2019大学入試センター試験 漢文

 大学入試センター試験も来年で終わり、再来年からは記述式の新試験になるそうだ。本当にできるのか疑問ではある。マークシート・リーダーは使えないだろうが、それなら一体誰が採点するんだろう? 県立高校入選の各校毎300枚くらいの採点でさえ、3人掛かりでやってもミスが出るのを避けられないのに、50万枚の採点にどうやって正確さと一律の公平さを担保するのだろう?
 自分の受験生時代(50年前)は共通一次試験の前で、一期校二期校の時代だから、各大学独自の試験を一回受けるだけだった。その方がよっぽどスッキリするし、自己採点後に志願校変更などの面談に時間を費やすこともなくなるのではないか。

 それはさておき、漢文の問題。杜甫の文である。内容は叔母の墓碑銘を選した時の話である。本文は前半が省略されていると思われる。
 甥(杜甫)が実子にも劣らぬ孝を叔母に対して尽くすのを訝しむ人に答えた話が中心。そして叔母の死後、諱を決めて墓碑銘を記す時の状況が書いてある。

 傍線部A
 「奚孝義之勤若此」→「奚」の疑問詞(=何)で始まっている。(その直前の「豈孝童之猶子与」も疑問文で、いつぞやの「豈」の問題が思いだされるが、今回は注に訳してあるので問題ない。なお注の数が多いのは、時間を食うとはいえ、読解を容易にするので歓迎すべきである)
 「どうしてこのように孝養に勤めるのか?」という意味だが、口語訳ではなく、そう言われた理由を問われている。傍線部は訓点が施されているので反語に読んでいないのは明らか。だから否定的な意味にはならない。
 「若」は漢文ではyoungの意味に読まないので①は問題外。⑤は「義」の解釈や叔母の困窮について本文に無いことで選べない。

 二重傍線部(ア)
 「対」について。これはもう問題集でも教科書でもスタンダードな語なのでできない受験生はいないだろう。

 傍線部B
 「非敢当是」→「不敢」に類似の形。「無理してこうやっているわけではありません」くらいかと感じるが、注では「とんでもないことです」と謙遜している風な訳になっている。問題は杜甫がそう言う理由を問うている。今回は直接に句法を問うたりせずに、その先の解釈、文翔全体を踏まえた上での解釈を要求する問題が多い。好感が持てる。
 ①は孝行を尽くした自負があるかどうか、③は「生前叔母の世話をしていた」が書かれていない。④は叔父の死が書かれていない。後半を読んで叔母との幼時のエピソードを知れば、自ずと分かるはず。

 傍線部C
 「処楹之東南隅者吉」→白文に対して書き下し文と解釈のセットで選択する問題。
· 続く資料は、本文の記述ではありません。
/-- A conditional branch whose condition the words decide by `p`. -/
theorem branch_completes {c : CoreRef → BFields → Instr} {test : Word → Word → Bool} {p : Word → Word → Prop}
    (hexec : ∀ r w s, exec (c r w) s = branch s r w test) (hp : ∀ a b, test a b = true ↔ p a b) (s : State) (r : CoreRef) (w : BFields)
    (hready : ready s r { g := [w.ra, w.rb] } = true) :
    let t : Nat := (BitVec.ofInt 32 ((s.core r).pc + 4 * w.off.toInt)).toNat
    (¬ p ((s.core r).rg w.ra) ((s.core r).rg w.rb) → Completes (c r w) s r ((s.core r).pc + 4) WritesNone)
    ∧ (p ((s.core r).rg w.ra) ((s.core r).rg w.rb) →
        (t ≤ 0x3FFC ∧ t % 4 = 0 → Completes (c r w) s r t WritesNone)
        ∧ (¬ (t ≤ 0x3FFC ∧ t % 4 = 0) → exec (c r w) s = .next (s.exception r 0x4102))) := by
  intro t
  have hact := (hexec r w s).trans (issue_ready hready)
  refine ⟨fun hnot => ?_, fun htaken => ?_⟩
  · refine completes_retireNext_id (hact.trans (congrArg _ (if_neg ?_))) rfl rfl
    exact fun h => hnot ((hp _ _).mp h)
  · have htransfer := hact.trans (congrArg _ (if_pos ((hp _ _).mpr htaken)))
    rw [pcRel_signExtend] at htransfer
    exact transfer_cases htransfer (.refl _) fun _ _ => PCore.writesNone _ _ _

/-- Settles O3: branches by `branch_completes`, jumps by `transfer_cases` at their target. -/
theorem branchesAndJumpsComplete : Obligations.BranchesAndJumpsComplete := by
  unfold Obligations.BranchesAndJumpsComplete
  have hbge (a b : Word) : (!a.slt b) = true ↔ b.toInt ≤ a.toInt := by simp [BitVec.slt]
  have hbgeu (a b : Word) : (!a.ult b) = true ↔ b.toNat ≤ a.toNat := by simp [BitVec.ult]
  refine ⟨?_, fun s r off => ⟨fun hready => ?_, fun hready => ?_⟩, fun s r w hready => ?_⟩
  · simp only [List.forall_mem_cons, List.not_mem_nil, false_imp_iff, implies_true, and_true]
    exact ⟨branch_completes exec_beq fun _ _ => beq_iff_eq, branch_completes exec_bne fun _ _ => bne_iff_ne,
      branch_completes exec_blt fun _ _ => BitVec.slt_iff_toInt_lt, branch_completes exec_bge hbge,
      branch_completes exec_bltu fun _ _ => BitVec.ult_iff_toNat_lt, branch_completes exec_bgeu hbgeu⟩
  · have hexec : exec (.j r off) s = .next (transfer s r (pcRel s r (off.signExtend 32)) id) := issue_ready hready
    rw [pcRel_signExtend] at hexec
    exact transfer_cases hexec (.refl _) fun _ _ => PCore.writesNone _ _ _
  · have hexec : exec (.jal r off) s = .next (transfer s r (pcRel s r (off.signExtend 32)) fun k => k.wg 31 (BitVec.ofNat 32 (k.pc + 4))) :=
      issue_ready hready
    rw [pcRel_signExtend] at hexec
    exact transfer_cases hexec (.wg _ _ _) fun _ _ => PCore.writesG_wg _ _ _ _ _
  · have hexec : exec (.jalr r w) s = .next (transfer s r ((s.core r).rg w.ra + immS w) fun k => k.wg w.rd (BitVec.ofNat 32 (k.pc + 4))) :=
      issue_ready hready
    rw [add_immS] at hexec
    exact transfer_cases hexec (.wg _ _ _) fun _ _ => PCore.writesG_wg _ _ _ _ _

end Sys2Proof.Machine
end

section
/-!
SUPPORT. Local data memory (R114): the cases of a load and of a store, and the bytes that they move.
-/
namespace Sys2Proof.Machine

theorem memBytes_eq_map (m : Memory) (a n : Nat) : memBytes m a n = (List.range n).map fun i => memByte m (a + i) := by
  induction n generalizing a with
  | zero => rfl
  | succ n ih =>
    rw [memBytes, ih, List.range_succ_eq_map, List.map_cons, List.map_map]
    simp only [Function.comp_def, Nat.add_zero, Nat.add_succ, Nat.succ_add]

@[simp] theorem length_leBytes (n v : Nat) : (leBytes n v).length = n := by
  induction n generalizing v with
  | zero => rfl
  | succ n ih => rw [leBytes, List.length_cons, ih]

@[simp] theorem length_bytesOfRow (x : Row) : (bytesOfRow x).length = 64 := by rw [bytesOfRow, length_leBytes]

/-! Checks of an access (R114). -/

theorem localFault_none {a : Word} {n : Nat} (h : a.toNat % n = 0 ∧ a.toNat + n ≤ 0x1000) : localFault a n = none := by
  rw [localFault, if_neg (not_not.mpr h.1), if_neg (Nat.not_lt.mpr h.2)]

theorem localFault_misaligned {a : Word} {n : Nat} (h : a.toNat % n ≠ 0) : localFault a n = some 0x4103 := if_pos h

theorem localFault_range {a : Word} {n : Nat} (h : a.toNat % n = 0 ∧ 0x1000 < a.toNat + n) : localFault a n = some 0x4104 := by
  rw [localFault, if_neg (not_not.mpr h.1), if_pos h.2]

section
variable {c : Instr} {s : State} {r : CoreRef} {w : IFields} {n : Nat} {illegal : Bool} {u : Uses}

section
variable {f : PCore → List Byte → PCore} {P : PCore → PCore → Prop} (hexec : exec c s = localLoad s r w n illegal u f) (hlegal : illegal = false)
  (hready : ready s r u = true)
include hexec hlegal hready

/-- What a load does once it is in X (R114). -/
theorem localLoad_cases (hf : PCore.Data (s.core r) (f (s.core r) (memBytes (s.core r).dmem ((s.core r).rg w.ra + immS w).toNat n)))
    (hP : ∀ cyc next, P (s.core r) ((f (s.core r) (memBytes (s.core r).dmem ((s.core r).rg w.ra + immS w).toNat n)).finish cyc next)) :
    let a := ((s.core r).rg w.ra + w.imm.signExtend 32).toNat
    (a % n = 0 ∧ a + n ≤ 0x1000 →
      ((∀ x ∈ (s.core r).dmemBad, x < a ∨ a + n ≤ x) → Completes c s r ((s.core r).pc + 4) P)
      ∧ ((∃ x ∈ (s.core r).dmemBad, a ≤ x ∧ x < a + n) → exec c s = .next (s.exception r 0x4109)))
    ∧ (a % n ≠ 0 → exec c s = .next (s.exception r 0x4103))
    ∧ (a % n = 0 ∧ 0x1000 < a + n → exec c s = .next (s.exception r 0x4104)) := by
  subst hlegal
  intro a
  have hact := hexec.trans (issue_ready hready)
  dsimp only at hact
  have hfault {code : Code} (h : localFault ((s.core r).rg w.ra + immS w) n = some code) : exec c s = .next (s.exception r code) := by
    rw [hact, h]
  refine ⟨fun hin => ?_, fun h => hfault (localFault_misaligned h), fun h => hfault (localFault_range h)⟩
  rw [localFault_none (a := (s.core r).rg w.ra + immS w) hin] at hact
  refine ⟨fun hgood => ?_, fun ⟨x, hx, hlo, hhi⟩ => ?_⟩
  · refine completes_retireNext (hact.trans (congrArg _ (if_neg ?_))) rfl rfl hf (hP _ _)
    simp only [List.any_eq_true, decide_eq_true_eq, not_exists, not_and]
    exact fun x hx hlo hhi => (hgood x hx).elim (Nat.not_lt.mpr hlo) (Nat.not_le.mpr hhi)
  · refine hact.trans (congrArg _ (if_pos ?_))
    simp only [List.any_eq_true, decide_eq_true_eq]
    exact ⟨x, hx, hlo, hhi⟩

end

/-- What a store does once it is in X: its bytes stand in local data memory, the lowest address lowest (R114). -/
theorem localStore_cases {f : PCore → List Byte} (hexec : exec c s = localStore s r w n illegal u f) (hlegal : illegal = false)
    (hready : ready s r u = true) (hlen : (f (s.core r)).length = n) :
    let a := ((s.core r).rg w.ra + w.imm.signExtend 32).toNat
    (a % n = 0 ∧ a + n ≤ 0x1000 → Completes c s r ((s.core r).pc + 4) (WritesD a (f (s.core r))))
    ∧ (a % n ≠ 0 → exec c s = .next (s.exception r 0x4103))
    ∧ (a % n = 0 ∧ 0x1000 < a + n → exec c s = .next (s.exception r 0x4104)) := by
  subst hlegal hlen
  intro a
  have hact := hexec.trans (issue_ready hready)
  dsimp only at hact
  have hfault {code : Code} (h : localFault ((s.core r).rg w.ra + immS w) (f (s.core r)).length = some code) :
      exec c s = .next (s.exception r code) := by
    rw [hact, h]
  refine ⟨fun hin => ?_, fun h => hfault (localFault_misaligned h), fun h => hfault (localFault_range h)⟩
  rw [localFault_none (a := (s.core r).rg w.ra + immS w) hin] at hact
  refine completes_retireNext hact rfl rfl rfl ⟨memByte_setBytes _ _ _, fun x => ?_, ⟨rfl, rfl⟩, rfl, rfl⟩
  apply Bool.eq_iff_iff.mpr
  simp only [PCore.finish, PCore.settle, List.contains_iff_mem, List.mem_filter, Bool.and_eq_true]
  rfl

end

/-- A load into a general register. -/
theorem loadG_cases {c : CoreRef → IFields → Instr} {n : Nat} {ext : Nat → Word} (hexec : ∀ r w s, exec (c r w) s = loadG s r w n ext)
    (s : State) (r : CoreRef) (w : IFields) (hready : ready s r { g := [w.ra], wg := [w.rd] } = true) :
    let a := ((s.core r).rg w.ra + w.imm.signExtend 32).toNat
    (a % n = 0 ∧ a + n ≤ 0x1000 →
      ((∀ x ∈ (s.core r).dmemBad, x < a ∨ a + n ≤ x) →
        Completes (c r w) s r ((s.core r).pc + 4)
          (WritesG w.rd (ext (leNat ((List.range n).map fun i => memByte (s.core r).dmem (a + i))))))
      ∧ ((∃ x ∈ (s.core r).dmemBad, a ≤ x ∧ x < a + n) → exec (c r w) s = .next (s.exception r 0x4109)))
    ∧ (a % n ≠ 0 → exec (c r w) s = .next (s.exception r 0x4103))
    ∧ (a % n = 0 ∧ 0x1000 < a + n → exec (c r w) s = .next (s.exception r 0x4104)) := by
  intro a
  rw [← memBytes_eq_map]
  exact localLoad_cases (hexec r w s) rfl hready (.wg _ _ _) fun _ _ => PCore.writesG_wg _ _ _ _ _

/-- A store from a general register. -/
theorem storeG_cases {c : CoreRef → IFields → Instr} {n : Nat} (hexec : ∀ r w s, exec (c r w) s = storeG s r w n)
    (s : State) (r : CoreRef) (w : IFields) (hready : ready s r { g := [w.ra, w.rd] } = true) :
    let a := ((s.core r).rg w.ra + w.imm.signExtend 32).toNat
    (a % n = 0 ∧ a + n ≤ 0x1000 → Completes (c r w) s r ((s.core r).pc + 4) (WritesD a (leBytes n ((s.core r).rg w.rd).toNat)))
    ∧ (a % n ≠ 0 → exec (c r w) s = .next (s.exception r 0x4103))
    ∧ (a % n = 0 ∧ 0x1000 < a + n → exec (c r w) s = .next (s.exception r 0x4104)) :=
  localStore_cases (hexec r w s) rfl hready (length_leBytes _ _)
定番である。ここには疑問・反語・否定などの句法は無い。「」が柱を意味すること、「~者は吉なり」と読むことは共通している。「処」を「処する」と読むか「処(を)る」と読むかの違いだが、この辺は解釈(口語訳)を見比べればどちらでもあまり関係ない。これもこの後に叔母がとった行動(病気の杜甫を柱の東南に移した)を知れば容易に答えられる。さらに後段で「魯の義姑」のエピソードが語られるのも踏まえなければならない。ここもまた全文の理解を踏まえなければ答えられない、良問だと思う。
 杜甫の叔母は、自分の実の子を犠牲にしてまでも、兄の子の杜甫を生かしてくれた、その恩義を自分は後に人伝に聞いて知ったということ。これは『烈女伝』中の女性そのままであると。

 傍線部D
 「我用是存、而姑之子卒」→「用是」は「以是」と同じく、前文中の具体的事柄を受ける。「~によって」。(後段にある「是以」は前文の趣旨を受けて「そういうわけで」)
 「卒」もポピュラーな語であるし、読みが振ってあるので難しくはない。

 二重傍線部(イ)
 「乃」→「即」・「則」・「乃」・「便」・「輒」とある「すなはち」だが、「乃」は「そこで」と訳すのが一般的。選択肢を見ると、「そこで」は無いので、「時間をおいて」というようなニュアンスのものを選ぶ。

 傍線部E
「県君有焉」→「君県」は注にある。「義」というものの解釈である。叔母の行動はどういう点で「義」と言えるのか。それは「魯の義姑」の行動に重なるので、選択するのは容易だろう。

 傍線部F
 「銘而不韻、蓋情至無文」→「蓋し」も問題集などで知っているだろう。「文」は、体に入れ墨することを「文身」というように、「飾る」ということである。
 選択肢は③と④が似ているが、「後悔」についてと「徳」という語の有無で決める。⑤は「百行」を「たくさんの善行」にしているのはともかく、「長文になるので」ではない。

 全体的に内容も設問も標準的だし、知識より理解を重視する、良くできた問題だと思われる。